[THE INPUT]

/-- The thread ends: the convoys fetched after DONE are discarded, and an open capture window writes no record. -/
def State.endThread (s : State) (t : Nat) (f : Fetched) : State :=
  let s := (s.modTh t fun th => (th.issueScalar f f.next).discard).countScalar t f
  (s.modTh t fun th => { th with run := .done }).postMemberEnd (s.th t).member
/-- DONE (R295): waits for the lanes and every outstanding rendezvous; in a handler it traps ILLEGAL. -/
def execDone (s : State) : Out :=
  scalarExec .done s true [] fun s t f =>
    if (s.th t).inh then .trap s (causeTrap 0x01)
    else if (s.th t).rdvOpen then .wait s none
    else .ended (s.endThread t f)
/-- NOP (R296). -/
def execNop (s : State) : Out :=
  scalarExec .nop s false [] fun s _ _ => .ok s
/-- A pre-emption request is pending for thread t (02 R55). -/
def State.preemptPending (s : State) (t : Nat) : Bool :=
  (s.th t).kind != .supervisor && (match (s.tm (s.th t).team).state with | .preempting _ => true | _ => false)
/-- SAFEPT (R297, 02 R55): with a pre-emption pending the thread stops at it, its lanes drained; otherwise, and in a handler, it has no effect. -/
def execSafept (map : Word) (s : State) : Out :=
  scalarExec (.safept map) s false [] fun s t _ =>
    if ¬ s.preemptPending t ∨ (s.th t).inh then .ok s
    else if (s.th t).window ≠ [] then .wait s none
    else .ended ((s.modTh t fun th => { th with run := .safept map }).postOnce .safePointSave (s.th t).team)
/-- LIT (R280). -/
def execLit (xd : XReg) (lit : Word) (s : State) : Out :=
  scalarExec (.lit xd lit) s false [xd] (regEff xd fun _ => lit)

/-! ### Vector configuration (12 R298, R299) -/

/-- The code of an element width. -/
def sewCode : Sew → Nat
  | .w4 => 0 | .w6 => 1 | .w8 => 2 | .w16 => 3 | .w32 => 4 | .w64 => 5

/-- The thread after VCFG: new VCFGV, every vector register and VLEN zero (12 R298). -/
def Thread.vcfg (th : Thread) (xd : XReg) (sew : Sew) (nregs : BitVec 2) : Thread :=
  let code := sewCode sew * 4 + nregs.toNat
  let mvl := mvlOf th.lanes (partBytes th.sys.laneshare) (nregsOf (BitVec.ofNat 64 code)) (sewOf (BitVec.ofNat 64 code))
  ({ th with v := [], sys := { th.sys with vcfgv := BitVec.ofNat 64 (mvl * 2 ^ 32 + code), vlen := 0 } }).wx xd
    (BitVec.ofNat 64 mvl)
/-- VCFG (12 R298): waits for the lanes; in a handler or on a supervisor core it traps ILLEGAL. -/
def execVcfg (xd : XReg) (sew : Sew) (nregs : BitVec 2) (s : State) : Out :=
  scalarExec (.vcfg xd sew nregs) s true [xd] fun s t _ =>
    if (s.th t).inh ∨ (s.th t).kind = .supervisor then .trap s (causeTrap 0x01)
    else .ok ((s.modTh t fun th => th.vcfg xd sew nregs).heal fun u => match u with | .vreg v _ _ => v == t | _ => false)
/-- The length granted for a request: rounded up to whole 24-bit groups for narrow elements, at most MVL (12 R299). -/
def grantVl (vcfgv : Word) (req : Nat) : Nat :=
  let w := sewOf vcfgv
  let g := 24 / w
  min (if w ≤ 8 then g * ((req + g - 1) / g) else req) (getField vcfgv 32 32)
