/-- The row bytes and element-size code of an ACCCVT (R390). -/
def cvtRow (w : CW) : Nat × Nat :=
  match fld w.imm.toNat 4 3 with | 0 => (256, 1) | 1 => (256, 1) | 2 => (128, 0) | _ => (16 * (fld w.imm.toNat 9 3 + 2), 0)

/-- The ranges of an ACCLD, ACCST or ACCCVT (R389, R390). -/
def accRanges (op : Nat) (w : CW) (a b c : Word) : List (Bool × Bool × Nat × Nat × Nat × Nat) :=
  let (n, z) := if op = 0x86 then cvtRow w else (512, 2)
  let bfp := op = 0x86 ∧ fld w.imm.toNat 4 3 = 3
  let sp := rowSpan a b 128 n
  let main := (op != 0x84, op != 0x84 && b.toNat == n && !bfp, z, sp.1, sp.2, a.toNat)
  let per := 128 / blkOf (fld w.imm.toNat 12 2)
  if bfp then [main, (true, false, 0, c.toNat, c.toNat + 128 * per - 1, c.toNat)] else [main]

/-- The checks of an operation at issue, and what it takes (R384-R397). -/
def State.platenNeed (s : State) (x : CIn) (op : Nat) (w : CW) : State × Except Trap PlatenNeed :=
  let m := s.mb x.th.member
  if op ≠ 0x89 ∧ op ≠ 0x8A ∧ m.ntile ≤ (tileNo w) then (s, .error boundsTrap)
  else match op with
  | 0x83 =>
    if m.ntile ≤ fld w.imm.toNat 4 4 then (s, .error boundsTrap)
    else if m.badTile x.a 128 then (s, .error (tileBounds x.a))
    else if m.badTile x.b 128 then (s, .error (tileBounds x.b))
    else (s, .ok { ranges := [tileRange x.a.toNat 128, tileRange x.b.toNat 128], groups := [], hdr := none })
  | 0x84 => (s, .ok { ranges := accRanges op w x.a x.b x.c, groups := [], hdr := none })
  | 0x85 => (s, .ok { ranges := accRanges op w x.a x.b x.c, groups := [], hdr := none })
  | 0x86 => (s, .ok { ranges := accRanges op w x.a x.b x.c, groups := [], hdr := none })
  | 0x87 => (s, .ok PlatenNeed.none)
  | 0x88 => match s.gemvHeader x.t x.b with
    | (s, .error tr) => (s, .error tr)
    | (s, .ok h) =>
      let n := if h.bfp then h.cols else h.cols * 2
      if ¬ h.bfp ∧ w.c ≠ 48 then (s, .error (causeTrap 0x01))
      else if m.badTile x.a n then (s, .error (tileBounds x.a))
      else if h.bfp ∧ m.badTile x.c (h.cols / h.blk) then (s, .error (tileBounds x.c))
      else match s.imagePages x.t .carried h with
        | (s, some tr) => (s, .error tr)
        | (s, none) => (s, .ok
            { ranges := tileRange x.a.toNat n ::
                (false, false, 0, h.prep, h.prep + 4096 * h.panels - 1, h.prep) ::
                (if h.bfp then [tileRange x.c.toNat (h.cols / h.blk)] else []), groups := [], hdr := some h })
  | 0x89 => match s.gemvHeader x.t x.a with
    | (s, .error tr) => (s, .error tr)
    | (s, .ok h) => match s.imagePages x.t .write h with
      | (s, some tr) => (s, .error tr)
      | (s, none) =>
        let sp := rowSpan (BitVec.ofNat 64 h.src) (BitVec.ofInt 64 h.spitch) h.rows h.mantBytes
        let ne := h.rows * (h.cols / h.blk)
        (s, .ok { ranges := (false, false, 0, sp.1, sp.2, h.src) :: (true, false, 0, h.prep, h.prep + 4096 * h.panels - 1, h.prep) ::
                    (if h.bfp then [(false, false, 0, h.sexp, h.sexp + ne - 1, h.sexp)] else []), groups := [], hdr := some h })
  | 0x8A =>
    if x.a.toNat % 8 ≠ 0 then (s, .error (misaligned x.a))
    else (s, .ok { ranges := [(true, false, 3, x.a.toNat, x.a.toNat + 7, x.a.toNat)], groups := [], hdr := none })
  | _ => (s, m.mulNeed op w x.a x.b x.c)

/-- What an operation reads at issue, its header or its group table, waits for the thread's earlier engine work (05 R126). -/
def State.readsHeld (s : State) (x : CIn) (op : Nat) : Bool :=
  match op with
  | 0x82 => s.interlocked x.t false (tileVirt x.b.toNat) (8 * (getField x.c 16 4 + 1))
  | 0x88 => s.interlocked x.t false x.b 64
  | 0x89 => s.interlocked x.t false x.a 64
  | _ => false

/-- A platen operation or SEQW at issue: what it reads, its checks, room in the interlock table, an engine breakpoint, then the queue
(R382). -/
def platenExec (op : Nat) (w : CW) (s : State) : Out :=
  ctlExec op w s fun s x =>
    if s.readsHeld x op then .wait s none
    else match s.platenNeed x op w with
    | (s, .error tr) => .trap s tr
    | (s, .ok need) =>
      let eng := if op = 0x88 ∨ op = 0x89 then 6 else 7
      let n := (s.th x.t).nextEseq eng
      let ls := need.ranges.map fun (wr, dense, z, lo, hi, first) => lockOf wr dense eng z n lo hi first
      if (s.th x.t).freeLocks.length < ls.length then .wait s none
      else if (s.th x.t).engBreak x.si.pc eng 0 n then .brk s eng 0 n
      else
        let q := s.takeLocks x.t ls
        let s := q.1.acceptEng x.t eng 0 n
        let p : PlatenOp :=
          { id := s.nextCmd, issued := (s.cycleOf x.t).toNat, startAt := 0, op, cw := w, pc := x.si.pc, cseq := x.si.seq, eng,
            eseq := n, a := x.a, b := x.b, c := x.c, rmode := x.th.sys.rmode, started := false, pos := 0,
            groups := need.groups, tablePoison := need.tablePoison, hdr := need.hdr, resid := 0, flags := 0, locks := q.2, fault := none, cover := [],
            waited := (s.cmds.filter fun c => c.thr == x.t && !c.finished).map (·.id), heldAt := none, heldFor := 0 }
        let s := { s with nextCmd := s.nextCmd + 1 }.modTh x.t fun th => { th with platen := th.platen ++ [p] }
        .none (s.kickPlaten x.t)

/-! ### Colophons (08 R222, R223) -/

/-- The life of tile k of member m. -/
def Member.life (m : Member) (k : Nat) : TileLife := vget m.lives k TileLife.reset

/-- The life of tile k opens with operation op if it is closed: its CINS and CINE at cycle now, but CINE of an ACCLD when that ends. A
life after an interrupted one is marked CONTINUED. -/
def Member.openLife (m : Member) (k now op : Nat) : Member :=
  let l := m.life k
  if l.isOpen then m
  else { m with lives := vset m.lives k { TileLife.reset with
    isOpen := true, flags := (if l.continued then 2 else 0) + (if op = 0x87 then 8 else 0), cins := now,
    cine := if op = 0x84 then 0 else now } }

/-- The 128 bytes of a colophon record. -/
def colophonBytes (l : TileLife) (tile : Nat) (pc : Word) (eseq : Nat) (stint : Nat) : List Byte :=
  bytesOf 1 1 ++ bytesOf 1 l.flags.toNat ++ bytesOf 1 tile ++ bytesOf 1 0 ++ bytesOf 2 l.nops ++ bytesOf 2 l.skipgrp ++
  bytesOf 8 pc.toNat ++ bytesOf 4 eseq ++ bytesOf 2 stint ++ bytesOf 2 0 ++ bytesOf 8 l.opwait ++
  [l.cins, l.cine, l.cmps, l.cmpe, l.couts, l.coute].flatMap (bytesOf 8) ++ bytesOf 8 l.zskip ++ List.replicate 40 0

/-- A colophon of control thread t stored in its ring; a store that fails is dropped. -/
def State.writeColophon (s : State) (t : Nat) (bs : List Byte) : State :=
  let r := (s.th t).sys
  if r.colbase = 0 then s
  else match s.writeBlock (s.ctxOf t) (r.colbase + BitVec.ofNat 64 (r.colhead.toNat % 2 ^ (s.region (s.ridOf t)).collog)) bs with
    | (s, some _) => s
    | (s, none) => s.modTh t fun th => { th with sys := { th.sys with colhead := th.sys.colhead + 128 } }

/-- An operation that retires the tile it names. -/
def PlatenOp.retires (p : PlatenOp) : Bool := p.op == 0x85 || p.op == 0x86

/-- An operation that computes on the tile it names, for CMPS and CMPE. -/
def PlatenOp.computes (p : PlatenOp) : Bool := p.op ≤ 0x83 || p.op == 0x88

/-- The POISON flag of a colophon of tile k: a row of it is marked when the record is written (R223). -/
def Member.poisonFlag (m : Member) (k : Nat) : BitVec 8 := if (List.range 128).any (m.rowPoisoned k) then 4 else 0

/-- The life of tile k with the stamps that the operations q of its queue, up to the one that retires it, have reached (R222). -/
def TileLife.reached (l : TileLife) (k : Nat) (q : List PlatenOp) : TileLife :=
  let mine := q.filter fun p => (opTiles p.op p.cw).contains k
  let upTo := mine.takeWhile fun p => !p.retires
  { l with
    cmps := if l.cmpe ≠ 0 then l.cmps else match upTo.find? (·.computes) with | some p => p.issued | none => 0
    couts := match q with | p :: _ => if p.started ∧ p.retires ∧ tileNo p.cw = k then p.startAt else 0 | [] => 0 }

/-- The colophons of the lives a pre-emption interrupts, in tile order: the tiles do not retire (R223; assumption log 103). -/
def State.interruptLives (s : State) (t : Nat) : State :=
  let m := (s.th t).member
  (List.range 16).foldl (fun s k =>
    let l := ((s.mb m).life k).reached k (s.th t).platen
    if l.isOpen then
      (s.writeColophon t (colophonBytes { l with flags := l.flags ||| (s.mb m).poisonFlag k ||| 1 } k 0 0
          (s.th t).stint.toNat)).modMb m fun mb =>
        { mb with lives := vset mb.lives k { TileLife.reset with continued := true } }
    else s) s

/-! ### Start (R382, R383) -/

/-- The control threads of the cluster that thread t runs on. -/
def State.platenPeers (s : State) (t : Nat) : List Nat :=
  (List.range s.threads.length).filter fun u => (s.th u).kind == .control && s.cluOf u == s.cluOf t && (s.th u).active

/-- The head of thread t's queue is ready to start: an SEQW once the commands before it have completed. -/
def State.platenReady (s : State) (t : Nat) : Bool :=
  match (s.th t).platen with
  | [] => false
  | p :: _ => !p.started && !(s.memberStopped (s.th t).member) && (s.tm (s.th t).team).state != .saved &&
      (p.op != 0x8A || !(s.cmds.any fun c => p.waited.contains c.id && !c.finished))

/-- The head of a queue changed by f. -/
def Thread.modHead (th : Thread) (f : PlatenOp → PlatenOp) : Thread :=
  { th with platen := match th.platen with | [] => [] | p :: rest => f p :: rest }
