/-- Strand j of member m (02 R38). -/
def State.startStrand (s : State) (k m j : Nat) (d : KDesc) (args : Word) : State :=
  let mb := s.mb m
  let b := d.bind.getD j 0
  let ls := laneshareOf b
  let n := nregsOf (BitVec.ofNat 64 d.vdef)
  let sys := { s.startSys k mb false (0x3000 + getField ls 8 6 * partBytes ls) with
    strandidx := BitVec.ofNat 64 j
    slip := BitVec.ofNat 64 d.slip
    laneshare := ls
    vcfgv := BitVec.ofNat 64 (mvlOf (getField ls 8 6) (partBytes ls) n (sewOf (BitVec.ofNat 64 d.vdef)) * 2 ^ 32 + d.vdef) }
  let th := Thread.create .strand k m j (d.sentry.getD j 0) sys
  let sp := if d.stackSize = 0 then 0 else d.stackBase + BitVec.ofNat 64 ((mb.idx * 4 + j + 1) * d.stackSize)
  let th := { th with x := (th.x.set 3 args).set 2 sp }
  let t := s.threads.length
  State.modMb { s with threads := s.threads ++ [th], tick := s.tick + 1 } m fun mb => { mb with ctxs := mb.ctxs ++ [t] }

/-- The control thread of member m (02 R38). -/
def State.startControl (s : State) (k m : Nat) (d : KDesc) (args : Word) : State :=
  let mb := s.mb m
  let sys := { s.startSys k mb true 0x880 with strandidx := BitVec.allOnes 64 }
  let th := { Thread.create .control k m 7 d.centry sys with hwctx := if mb.full then 0 else mb.half % 2 }
  let th := { th with x := th.x.set 3 args }
  let t := s.threads.length
  State.modMb { s with threads := s.threads ++ [th], tick := s.tick + 1 } m fun mb => { mb with ctxs := mb.ctxs ++ [t] }

/-- Member number i of team k on its slot, with its threads. -/
def State.startMember (s : State) (k i : Nat) (d : KDesc) (args : Word) (slot : Nat × Nat × Nat) : State :=
  let m := s.members.length
  let mb := { Member.create k i d.full d.fusel1 d.tilesz slot.1 slot.2.1 slot.2.2 with
    saveBase := s.areaPage (s.tm k).rid (0x1000 + d.tilesz * 0x40000 + (if d.full then 0x100000 else 0x80000)) * 4096 }
  let mb := { mb with waitClear := s.stillClearing slot.1 slot.2.1 mb.mask }
  let s := { s with members := s.members ++ [mb], tick := s.tick + 1 }
  let s := s.modTm k fun tm => { tm with members := tm.members ++ [m] }
  let s := (List.range d.nstrand).foldl (fun s j => s.startStrand k m j d args) s
  s.startControl k m d args

/-- start(x): the team of the head token of region rid on its slots; the token leaves the queue (06 R152 step 4). -/
def State.startTeam (s : State) (rid : Nat) (tok : Token) (d : KDesc) (pins : List Nat) (slots : List (Nat × Nat × Nat)) : State :=
  let k := s.teams.length
  let tm : Team := { Team.absent with
    state := .running, token := tok, rid, size := slots.length, place := d.place, pins }
  let s := { s with teams := s.teams ++ [tm] }
  let s := slots.zipIdx.foldl (fun s (slot, i) => s.startMember k i d tok.args slot) s
  (s.popToken rid).unhold rid
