/-- A debug command of die d with OP op ends: f changes the state for the context and the entry named. -/
def State.endDebug (s : State) (d : Nat) (op : Bool) (f : Nat → Nat → State) : Option State :=
  if 4 ≤ d ∨ ¬ getBit (s.die d).dbgctl 3 ∨ getBit (s.die d).dbgRun.1 1 ≠ op then none
  else
    let e := (s.die d).dbgRun.2.2.1.toNat
    match s.dbgThread d, decide (e < 12) with
    | some t, true => some ((f t e).modDie d fun x => { x with dbgctl := putBit (putBit x.dbgctl 3 false) 2 false })
    | _, _ => some (s.modDie d fun x => { x with dbgctl := putBit (putBit x.dbgctl 3 false) 2 true })

/-- DEBUG_ENTRY_WRITE: into the context, or into the save area of one that is off-core. -/
def execDebugEntryWrite (die : Nat) (s : State) : Out :=
  eventExec s (s.endDebug die false fun t e =>
    let w := dbgMask e (s.die die).dbgRun.2.2.2.1 (s.die die).dbgRun.2.2.2.2
    let s := s.modTh t fun th =>
      if e < 8 then { th with dbgPc := vset th.dbgPc e w } else { th with dbgEng := vset th.dbgEng (e - 8) w }
    if (s.tm (s.th t).team).state = .saved then s.physWrite (s.dbgArea t e) (wordsBytes [w.1, w.2]) else s)

/-- DEBUG_ENTRY_READ. -/
def execDebugEntryRead (die : Nat) (s : State) : Out :=
  eventExec s (s.endDebug die true fun t e =>
    let w := if (s.tm (s.th t).team).state = .saved then (s.word (s.dbgArea t e), s.word (s.dbgArea t e + 8))
      else if e < 8 then vget (s.th t).dbgPc e (0, 0) else vget (s.th t).dbgEng (e - 8) (0, 0)
    s.modDie die fun x => { x with dbgw0 := w.1, dbgw1 := w.2 })

end Sys2Proof.Machine
end

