/-- LAUNCH into the own region or a sibling leaf with room (14 R360). -/
def Launched (s : State) (t : Nat) (va : Word) (region : Nat) (s2 : State) : Prop :=
  let own := s.ridOf t
  let rid := if region = 0 then own else region
  let parent := fun r => (Tbl.find r s.regions).map (·.parent)
  ∃ s1 bs, s.interlocked t false va 64 = false ∧ va.toNat % 64 = 0 ∧ s.readBlock (s.ctxOf t) va 64 = (s1, .ok bs) ∧
    s1.validRegion rid = true ∧ (s1.region rid).leaf = true ∧
    (rid = own ∨ (parent rid = parent own ∧ parent own ≠ some 0)) ∧ s1.lqRoom rid = true ∧ s2 = s1.appendToken rid (parseToken bs)

/-- A far atomic of n bytes at va: the element takes g of its old value, the flags fl of it are ORed, and the old value, extended as
the type says, is the result (14 R361). -/
def AtomicDone (s : State) (t : Nat) (signed : Bool) (va : Word) (n : Nat) (g : Nat → Nat) (fl : Nat → BitVec 5) (s2 : State)
    (v : Word) : Prop :=
  ∃ s1 old, s.interlocked t true va n = false ∧ s.atomicElem (s.ctxOf t) va n (fun o => some (g o)) = (s1, .ok old) ∧
    s2 = s1.orFlags t (fl old) ∧ v = if signed then BitVec.ofInt 64 (sintOf (8 * n) old) else BitVec.ofNat 64 old

/-- The remote atomic of site si has been answered with x: its number of engine 8 completes, and x, extended, is the result (14 R361,
07 R183). -/
def RemoteAnswered (s : State) (t : Nat) (si : Site) (signed : Bool) (n : Nat) (fl : Word → BitVec 5) (s2 : State) (v : Word) : Prop :=
  ∃ r x k, s.remoteOf t si.seq = some r ∧ r.answer = some (.val x) ∧ r.eseq = some k ∧
    (let s1 : State := { s with remotes := s.remotes.filter fun y => y.tagno != r.tagno }
     s2 = ((s1.completeEng t 8 k).orFlags t (fl x)).modTh t fun th => { th with amoNum := none }) ∧
    v = oldWord signed n (x.toNat % 2 ^ (8 * n))

/-- A remote atomic of n bytes at the forme reference `ref` is sent, with the next number of engine 8, and no answer has come (14 R361,
07 R183). -/
def RemoteSent (s : State) (t : Nat) (si : Site) (ref : Word) (n : Nat) (kind : RemoteKind) (s2 : State) : Prop :=
  ∃ k, k = (s.th t).nextEseq 8 ∧ s.remoteOf t si.seq = none ∧ (s.th t).amoNum = none ∧ (s.th t).engBreak si.pc 8 0 k = false ∧
    (s.acceptEng t 8 0 k).sendRemote
      { tagno := 0, thr := t, dst := getField ref 54 10, forme := getField ref 40 14, elem := getField ref 0 40, width := n, kind,
        vd := none, idx := 0, lane := 32, ew := 8 * n, seq := si.seq, retries := 0, answer := none, eseq := some k } = (s2, none)

/-! ### Strand instructions of chapter 14 -/

/-- Strand t can execute instruction i of chapter 14 at once: as a scalar, and outside its trap handler (14 R347). -/
structure State.SyncGo (s : State) (t : Nat) (i : Instr) (drain : Bool) (uses : List XReg) : Prop extends
    s.ScalarGo t i drain uses where
  user : s.User t

/-- The place of the convoy of i, as its commands carry it. -/
def State.site (s : State) (t : Nat) (i : Instr) : Site := ⟨(s.headOf t i).pc, (s.headOf t i).seq⟩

[/THE INPUT]

**EXERCISE REQUIREMENTS**
All lines in the data that contain the word "place" should be copied.

**TASK RESPONSE**
    state := .running, token := tok, rid, size := slots.length, place := d.place, pins }
/-- The place of the convoy of i, as its commands carry it. -/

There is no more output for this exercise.